_Data_:

-- ==== Sys2Proof/Certificates/Slice0/Obligations.lean ====
section
/-! DEFINITION. The statements for the provers. Each one's docstring names the rules of spec/ it formalises. -/

open Sys2Proof Sys2Proof.Machine

/-! ## Encoding and decoding -/

/-- 30_encoding.md R150, R151, R153, R156: every well-formed instruction decodes from its own bytes, with every operand at every
value, and the decoder leaves the bytes that follow. -/
def Obligations.DecodeAfterEncode : Prop :=
  ∀ (i : Instr) (rest : List Byte), i.wellFormed = true →
    decode (encode i ++ rest) = .ok (i, rest) ∧ (encode i).length = i.length

/-- R150, R156: what decodes is well formed, and encoding it gives the bytes back: every byte string has one meaning. -/
def Obligations.EncodeAfterDecode : Prop :=
  ∀ (bytes rest : List Byte) (i : Instr), decode bytes = .ok (i, rest) → i.wellFormed = true ∧ encode i ++ rest = bytes

/-- R156, 60_exceptions.md R432: every opcode byte has a row, so any three bytes decode to an instruction with that opcode, and
no byte string is refused for its opcode. -/
def Obligations.EveryOpcodeByteDecodes : Prop :=
  (∀ op b1 b2 : Byte, ∃ (i : Instr) (rest : List Byte),
    decode [op, b1, b2] = .ok (i, rest) ∧ i.wellFormed = true ∧ i.opcode? = some op) ∧
  (∀ (bytes : List Byte) (op : Byte), decode bytes ≠ .error (.unknownOpcode op))

/-- R155, R156: words written out from the opcode map, one or more of every family. -/
def Obligations.SampleWordsDecode : Prop :=
  decodeTableWord 16 0x10A9 = some (.lda (.imm 0x10)) ∧ decodeTableWord 24 0x12F0BD = some (.lda (.absX 0x12F0)) ∧
  decodeTableWord 16 0x8691 = some (.sta (.indY 0x86)) ∧ decodeTableWord 8 0xBA = some .tsx ∧
  decodeTableWord 16 0x2061 = some (.adc (.indX 0x20)) ∧ decodeTableWord 24 0x20022C = some (.bit (.abs 0x2002)) ∧
  decodeTableWord 8 0x6A = some (.ror .acc) ∧ decodeTableWord 16 0x8016 = some (.asl (.zpX 0x80)) ∧
  decodeTableWord 16 0xFBD0 = some (.bne 0xFB) ∧ decodeTableWord 24 0x02FF6C = some (.jmpInd 0x02FF) ∧
  decodeTableWord 24 0x070020 = some (.jsr 0x0700) ∧ decodeTableWord 8 0x40 = some .rti ∧
  decodeTableWord 8 0x00 = some .brk ∧ decodeTableWord 8 0x08 = some .php ∧ decodeTableWord 8 0xF8 = some .sed ∧
  decodeTableWord 16 0xF097 = some (.sax (.zpY 0xF0)) ∧ decodeTableWord 24 0x02001B = some (.slo (.absY 0x0200)) ∧
  decodeTableWord 16 0x802B = some (.anc 0x2B 0x80) ∧ decodeTableWord 16 0x03EB = some (.sbcEB 0x03) ∧
  decodeTableWord 24 0x12F01C = some (.nopMemory 0x1C (.absX 0x12F0)) ∧ decodeTableWord 8 0xF2 = some (.jam 0xF2)

/-! ## The step -/

/-- 60_exceptions.md R440, 30_encoding.md R152, 20_memory.md R106: a running CPU first takes a pending NMI, then fetches at PC through the
router, wherever PC is, each byte with its read's effect, and runs the instruction that those bytes decode to: with PC past them and
the base cycles charged, `exec` of it, then the bus tick of the cycles counted. In RAM and PRG ROM the fetches read what lies there
and change nothing but PC. -/
def Obligations.StepRunsTheDecodedInstruction : Prop :=
  (∀ (s : State) (i : Instr) (op : Byte), s.cpuRun = .running → i.wellFormed = true → i.opcode? = some op →
    let u := serviceNmi { s with ctx := StepCtx.idle }
    Fetchable i.length u → decode (fetchedBytes i.length u) = .ok (i, []) →
    step s =
      match exec i { afterFetches i.length u with
        ctx := { cyc := u.ctx.cyc + baseCharge s.params i, opAddr := u.pc, opcode := some op } } with
      | .next t => .next { busTick t.ctx.cyc t with ctx := StepCtx.idle }
      | .fault f => .fault f
      | .refused r => .refused r) ∧
  (∀ (n : Nat) (u : State), (afterFetches n u).pc = u.pc + BitVec.ofNat 16 n ∧
    (inCodeMemory n u.pc = true →
      Fetchable n u ∧ fetchedBytes n u = codeBytes u n u.pc ∧
      afterFetches n u = { u with pc := u.pc + BitVec.ofNat 16 n }))

/-- 60_exceptions.md R454, R460, R457: a pending NMI is taken whatever P.I holds: the latch is cleared, PC's high and low byte and P
with B clear and U set are pushed, I is set, `NMI_CYCLES` (7 by default) charged and PC loaded from 0xFFFA; nothing else
changes. Without a pending NMI nothing happens. -/
def Obligations.NmiEntryEffect : Prop :=
  Params.default.nmiCycles = 7 ∧
  ∀ s : State,
    (s.ppu.nmiPending = false → serviceNmi s = s) ∧
    (s.ppu.nmiPending = true → serviceNmi s = { s with
      ram := ((s.ram.write (0x100 + s.sp.toNat) (BitVec.ofNat 8 (s.pc.toNat / 256))).write (0x100 + (s.sp - 1).toNat)
        (BitVec.ofNat 8 (s.pc.toNat % 256))).write (0x100 + (s.sp - 2).toNat) { s.p with b := false, u := true }.toByte
      sp := s.sp - 3
      p := { s.p with i := true }
      pc := BitVec.ofNat 16 (256 * (readByte 0xFFFB s).toNat + (readByte 0xFFFA s).toNat)
      ctx := { s.ctx with cyc := s.ctx.cyc + s.params.nmiCycles }
      ppu := { s.ppu with nmiPending := false } })

/-- 60_exceptions.md R455, 44_control_flow.md R314: RTI after an NMI entry gives back PC, SP and every flag but B and U, which it
leaves 0 and 1, and leaves A, X and Y and the run state as they were. -/
def Obligations.RtiUndoesNmiEntry : Prop :=
  ∀ s : State, ∃ t, exec .rti (nmiEntry s) = .next t ∧ t.pc = s.pc ∧ t.sp = s.sp ∧
    t.p = { s.p with b := false, u := true } ∧ t.a = s.a ∧ t.x = s.x ∧ t.y = s.y ∧ t.cpuRun = s.cpuRun ∧
    t.ppu = s.ppu ∧
    ∀ k, k ≠ 0x100 + s.sp.toNat → k ≠ 0x100 + (s.sp - 1).toNat → k ≠ 0x100 + (s.sp - 2).toNat →
      t.ram.read k = s.ram.read k

/-- 10_state.md R46, 60_exceptions.md R440: only a running CPU takes steps. A Halted or Jammed CPU stays as it is; a Faulted one
answers the fault it holds and stays as it is. What the outcome of such a step is, and that a fault's outcome holds a state, is the
model's choice (logs 6 and 5). -/
def Obligations.StoppedCpuTakesNoStep : Prop :=
  ∀ s : State,
    (s.cpuRun = .halted ∨ s.cpuRun = .jammed → step s = .next s) ∧
    (∀ info, s.cpuRun = .faulted info → step s = .fault (.stopped info s))

/-- 60_exceptions.md R430, R431: a fault of a running step names the address of the instruction and the opcode byte fetched there, or
none where that fetch is what faulted, and leaves a Faulted CPU whose bus and PPU time have not advanced and whose ROMs are
unchanged. The model's choices: the outcome holds the state left (log 5), a further step answers the same fault (log 6), and frame
events are counted (log 13). -/
def Obligations.FaultStopsTheStep : Prop :=
  ∀ (s : State) (f : Fault), s.cpuRun = .running → step s = .fault f →
    let u := serviceNmi { s with ctx := StepCtx.idle }
    ∃ (info : FaultInfo) (t : State), f = .stopped info t ∧ t.cpuRun = .faulted info ∧
      info.opAddr = u.pc ∧
      (ReadOk u.pc u → info.opcode = some (readByte u.pc u)) ∧
      (¬ ReadOk u.pc u → info.opcode = none ∧ info.cause = .ppuWriteOnlyRead u.pc) ∧
      t.busCycles = s.busCycles ∧ t.ppu.scanline = s.ppu.scanline ∧ t.ppu.dot = s.ppu.dot ∧
      t.frameEvents = s.frameEvents ∧ t.prg = s.prg ∧ t.prgSize = s.prgSize ∧ t.ppu.chr = s.ppu.chr ∧
      t.ppu.mirroring = s.ppu.mirroring ∧ t.params = s.params ∧ t.handler = s.handler ∧ t.ctx = StepCtx.idle ∧
      step t = .fault f

/-- 60_exceptions.md R432, R433, R434: no running step ends in `UnknownOpcode` or `InvalidAddressingModeUse`, and none is refused. -/
def Obligations.OnlyAccessFaultsHappen : Prop :=
  ∀ s : State, s.cpuRun = .running →
    (∀ r, step s ≠ .refused r) ∧
    ∀ (info : FaultInfo) (t : State), step s = .fault (.stopped info t) →
      info.cause ≠ .unknownOpcode ∧ ∀ m, info.cause ≠ .invalidAddressingModeUse m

_Work instructions_: Gather each line of the records holding the string "none".

_Answer section_:
none where that fetch is what faulted, and leaves a Faulted CPU whose bus and PPU time have not advanced and whose ROMs are
      (¬ ReadOk u.pc u → info.opcode = none ∧ info.cause = .ppuWriteOnlyRead u.pc) ∧
/-- 60_exceptions.md R432, R433, R434: no running step ends in `UnknownOpcode` or `InvalidAddressingModeUse`, and none is refused. -/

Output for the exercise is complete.